---
title: "Upgrading to SDK 1.0"
description: "What changed in widget-sdk 1.0 — shadow-root rendering, separate CSS, capability declarations, and no direct Home Assistant access — and how to migrate a widget."
canonical: https://glasshome.app/docs/widget-sdk-1-0
section: "Widget Development"
updated: 2026-06-12
---
# Upgrading to SDK 1.0

`@glasshome/widget-sdk` 1.0 is the security release. Widgets now run inside an isolated, permission-scoped sandbox. Most widgets that only use SDK hooks need small, mechanical changes. This page is the migration checklist.

> **Info:** Dash only loads widgets built against SDK 1.x. A widget published against an older SDK shows a **"needs update"** tile until you republish. Bump your `@glasshome/widget-sdk` dependency to `1.x`, work through this page, then `bun widget publish`.

## What changed

  ### Shadow-root rendering

Each widget renders in its own closed shadow root for style and DOM isolation. Your CSS no longer leaks into Dash or other widgets, and vice versa.
  ### Separate stylesheet

The build emits index.css next to index.js. Dash adopts it into your widget
  ### Capability declarations

Your manifest declares which Home Assistant domains the widget reads or controls. The user approves them at install; the host enforces them.
  ### No direct HA access

Widgets no longer import @glasshome/sync-layer or call fetch/WebSocket directly. All Home Assistant interaction goes through SDK hooks, which are permission-checked.

## Migration checklist

### 1. Bump the SDK dependency

```jsonc
// package.json
"peerDependencies": {
  "@glasshome/widget-sdk": "1.0.0"
}
```

And set the manifest range so Dash knows the widget targets 1.x:

```jsonc
// manifest.json
"sdkVersion": "^1.0.0"
```

### 2. Import data and service hooks from the SDK, not sync-layer

Direct `@glasshome/sync-layer` imports now **fail the build** with a clear error. The SDK re-exports every hook you used:

```diff
- import { useEntity, useService } from "@glasshome/sync-layer/solid";
+ import { useEntity, useService } from "@glasshome/widget-sdk";
```

This is what makes permissions enforceable: service calls route through the host's permission check instead of straight to Home Assistant.

### 3. Declare capabilities

Add a `capabilities` array to your manifest listing the Home Assistant domains your widget touches, `control` for ones you operate and `read` for ones you only display. A widget that never touches Home Assistant declares `[]`. Publishing a 1.x widget without the array is rejected.

```jsonc
// manifest.json
"capabilities": [
  { "domain": "light", "access": "control" },
  { "domain": "sensor", "access": "read" }
]
```

The full grammar (access levels, narrowing to specific entities or services, what the user approves, and how the host enforces it) is covered in **[Capabilities & Permissions](/docs/widget-capabilities)**. Declare the minimum: a widening update has to be re-approved by the user.

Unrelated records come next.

-- ==== Sys2Proof/Laws/State.lean ====
section
/-! SUPPORT. One lemma for each field of State and each named update of it: what the field holds after the update. -/

namespace Sys2Proof.Machine

variable (s : State)

/-! setTick -/

@[simp] theorem setTick_tickFlag : (setTick s).tickFlag = true := rfl
@[simp] theorem setTick_suspend : (setTick s).suspend = s.suspend := rfl
@[simp] theorem setTick_pdState : (setTick s).pdState = s.pdState := rfl
@[simp] theorem setTick_pdCount : (setTick s).pdCount = s.pdCount := rfl
@[simp] theorem setTick_encMask : (setTick s).encMask = s.encMask := rfl
@[simp] theorem setTick_txnState : (setTick s).txnState = s.txnState := rfl
@[simp] theorem setTick_romPhase : (setTick s).romPhase = s.romPhase := rfl
@[simp] theorem setTick_romBit : (setTick s).romBit = s.romBit := rfl
@[simp] theorem setTick_romByte : (setTick s).romByte = s.romByte := rfl
@[simp] theorem setTick_romFamily : (setTick s).romFamily = s.romFamily := rfl
@[simp] theorem setTick_romSerial : (setTick s).romSerial = s.romSerial := rfl
@[simp] theorem setTick_romCrc : (setTick s).romCrc = s.romCrc := rfl
@[simp] theorem setTick_tempAcc : (setTick s).tempAcc = s.tempAcc := rfl
@[simp] theorem setTick_tempOut : (setTick s).tempOut = s.tempOut := rfl
@[simp] theorem setTick_familyOut : (setTick s).familyOut = s.familyOut := rfl
@[simp] theorem setTick_spIdx : (setTick s).spIdx = s.spIdx := rfl
@[simp] theorem setTick_seqState : (setTick s).seqState = s.seqState := rfl
@[simp] theorem setTick_resetIssued : (setTick s).resetIssued = s.resetIssued := rfl
@[simp] theorem setTick_convTriggered : (setTick s).convTriggered = s.convTriggered := rfl
@[simp] theorem setTick_owDriveLow : (setTick s).owDriveLow = s.owDriveLow := rfl
@[simp] theorem setTick_initialised : (setTick s).initialised = s.initialised := rfl
@[simp] theorem setTick_refused : (setTick s).refused = s.refused := rfl
@[simp] theorem setTick_faulted : (setTick s).faulted = s.faulted := rfl
@[simp] theorem setTick_cfg : (setTick s).cfg = s.cfg := rfl
@[simp] theorem setTick_busTrace : (setTick s).busTrace = s.busTrace := rfl
@[simp] theorem setTick_responses : (setTick s).responses = s.responses := rfl
@[simp] theorem setTick_samples : (setTick s).samples = s.samples := rfl
@[simp] theorem setTick_lineDraws : (setTick s).lineDraws = s.lineDraws := rfl
@[simp] theorem setTick_pending : (setTick s).pending = s.pending := rfl
@[simp] theorem setTick_orderDraws : (setTick s).orderDraws = s.orderDraws := rfl

/-! clearTick -/

@[simp] theorem clearTick_tickFlag : (clearTick s).tickFlag = false := rfl
@[simp] theorem clearTick_suspend : (clearTick s).suspend = s.suspend := rfl
@[simp] theorem clearTick_pdState : (clearTick s).pdState = s.pdState := rfl
@[simp] theorem clearTick_pdCount : (clearTick s).pdCount = s.pdCount := rfl
@[simp] theorem clearTick_encMask : (clearTick s).encMask = s.encMask := rfl
@[simp] theorem clearTick_txnState : (clearTick s).txnState = s.txnState := rfl
@[simp] theorem clearTick_romPhase : (clearTick s).romPhase = s.romPhase := rfl
@[simp] theorem clearTick_romBit : (clearTick s).romBit = s.romBit := rfl
@[simp] theorem clearTick_romByte : (clearTick s).romByte = s.romByte := rfl
@[simp] theorem clearTick_romFamily : (clearTick s).romFamily = s.romFamily := rfl
@[simp] theorem clearTick_romSerial : (clearTick s).romSerial = s.romSerial := rfl
@[simp] theorem clearTick_romCrc : (clearTick s).romCrc = s.romCrc := rfl
@[simp] theorem clearTick_tempAcc : (clearTick s).tempAcc = s.tempAcc := rfl
@[simp] theorem clearTick_tempOut : (clearTick s).tempOut = s.tempOut := rfl
@[simp] theorem clearTick_familyOut : (clearTick s).familyOut = s.familyOut := rfl
@[simp] theorem clearTick_spIdx : (clearTick s).spIdx = s.spIdx := rfl
@[simp] theorem clearTick_seqState : (clearTick s).seqState = s.seqState := rfl
@[simp] theorem clearTick_resetIssued : (clearTick s).resetIssued = s.resetIssued := rfl
@[simp] theorem clearTick_convTriggered : (clearTick s).convTriggered = s.convTriggered := rfl
@[simp] theorem clearTick_owDriveLow : (clearTick s).owDriveLow = s.owDriveLow := rfl
@[simp] theorem clearTick_initialised : (clearTick s).initialised = s.initialised := rfl
@[simp] theorem clearTick_refused : (clearTick s).refused = s.refused := rfl
@[simp] theorem clearTick_faulted : (clearTick s).faulted = s.faulted := rfl
@[simp] theorem clearTick_cfg : (clearTick s).cfg = s.cfg := rfl
@[simp] theorem clearTick_busTrace : (clearTick s).busTrace = s.busTrace := rfl
@[simp] theorem clearTick_responses : (clearTick s).responses = s.responses := rfl
@[simp] theorem clearTick_samples : (clearTick s).samples = s.samples := rfl
@[simp] theorem clearTick_lineDraws : (clearTick s).lineDraws = s.lineDraws := rfl
@[simp] theorem clearTick_pending : (clearTick s).pending = s.pending := rfl
@[simp] theorem clearTick_orderDraws : (clearTick s).orderDraws = s.orderDraws := rfl

/-! setSuspend -/

@[simp] theorem setSuspend_tickFlag (v : Bool) : (setSuspend v s).tickFlag = s.tickFlag := rfl
@[simp] theorem setSuspend_suspend (v : Bool) : (setSuspend v s).suspend = v := rfl
@[simp] theorem setSuspend_pdState (v : Bool) : (setSuspend v s).pdState = s.pdState := rfl
@[simp] theorem setSuspend_pdCount (v : Bool) : (setSuspend v s).pdCount = s.pdCount := rfl
@[simp] theorem setSuspend_encMask (v : Bool) : (setSuspend v s).encMask = s.encMask := rfl
@[simp] theorem setSuspend_txnState (v : Bool) : (setSuspend v s).txnState = s.txnState := rfl
@[simp] theorem setSuspend_romPhase (v : Bool) : (setSuspend v s).romPhase = s.romPhase := rfl
@[simp] theorem setSuspend_romBit (v : Bool) : (setSuspend v s).romBit = s.romBit := rfl
@[simp] theorem setSuspend_romByte (v : Bool) : (setSuspend v s).romByte = s.romByte := rfl
@[simp] theorem setSuspend_romFamily (v : Bool) : (setSuspend v s).romFamily = s.romFamily := rfl
@[simp] theorem setSuspend_romSerial (v : Bool) : (setSuspend v s).romSerial = s.romSerial := rfl
@[simp] theorem setSuspend_romCrc (v : Bool) : (setSuspend v s).romCrc = s.romCrc := rfl
@[simp] theorem setSuspend_tempAcc (v : Bool) : (setSuspend v s).tempAcc = s.tempAcc := rfl
@[simp] theorem setSuspend_tempOut (v : Bool) : (setSuspend v s).tempOut = s.tempOut := rfl
@[simp] theorem setSuspend_familyOut (v : Bool) : (setSuspend v s).familyOut = s.familyOut := rfl
@[simp] theorem setSuspend_spIdx (v : Bool) : (setSuspend v s).spIdx = s.spIdx := rfl
@[simp] theorem setSuspend_seqState (v : Bool) : (setSuspend v s).seqState = s.seqState := rfl
@[simp] theorem setSuspend_resetIssued (v : Bool) : (setSuspend v s).resetIssued = s.resetIssued := rfl
@[simp] theorem setSuspend_convTriggered (v : Bool) : (setSuspend v s).convTriggered = s.convTriggered := rfl
@[simp] theorem setSuspend_owDriveLow (v : Bool) : (setSuspend v s).owDriveLow = s.owDriveLow := rfl
@[simp] theorem setSuspend_initialised (v : Bool) : (setSuspend v s).initialised = s.initialised := rfl
@[simp] theorem setSuspend_refused (v : Bool) : (setSuspend v s).refused = s.refused := rfl
@[simp] theorem setSuspend_faulted (v : Bool) : (setSuspend v s).faulted = s.faulted := rfl
@[simp] theorem setSuspend_cfg (v : Bool) : (setSuspend v s).cfg = s.cfg := rfl
@[simp] theorem setSuspend_busTrace (v : Bool) : (setSuspend v s).busTrace = s.busTrace := rfl
@[simp] theorem setSuspend_responses (v : Bool) : (setSuspend v s).responses = s.responses := rfl
@[simp] theorem setSuspend_samples (v : Bool) : (setSuspend v s).samples = s.samples := rfl
@[simp] theorem setSuspend_lineDraws (v : Bool) : (setSuspend v s).lineDraws = s.lineDraws := rfl
@[simp] theorem setSuspend_pending (v : Bool) : (setSuspend v s).pending = s.pending := rfl
@[simp] theorem setSuspend_orderDraws (v : Bool) : (setSuspend v s).orderDraws = s.orderDraws := rfl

### 4. Don't fight the shadow root

Your widget now renders in an isolated shadow root with its own CSS bundle. Theme variables still inherit, so don't redefine them; keep `@glasshome/ui` as a dependency; and reach Home Assistant through SDK hooks rather than `window`/`document` globals. The full styling model is in **[Styling & Animation](/docs/widget-styling)**.

### 5. Rebuild and publish

```bash
bun run build          # emits index.js + index.css + an updated registry
bun widget publish --scope <your-scope>
```

The publish flow verifies the bundle hash server-side and validates your capability declaration before the version goes live.

## Testing locally first

`bun widget connect <dash-url>` builds and serves your widget to a running Dash, including the capability flow: install it, and you'll see the same permission prompt your users will. Confirm the widget renders correctly inside its shadow root (styling, theme, dialogs) and that its service calls work before publishing.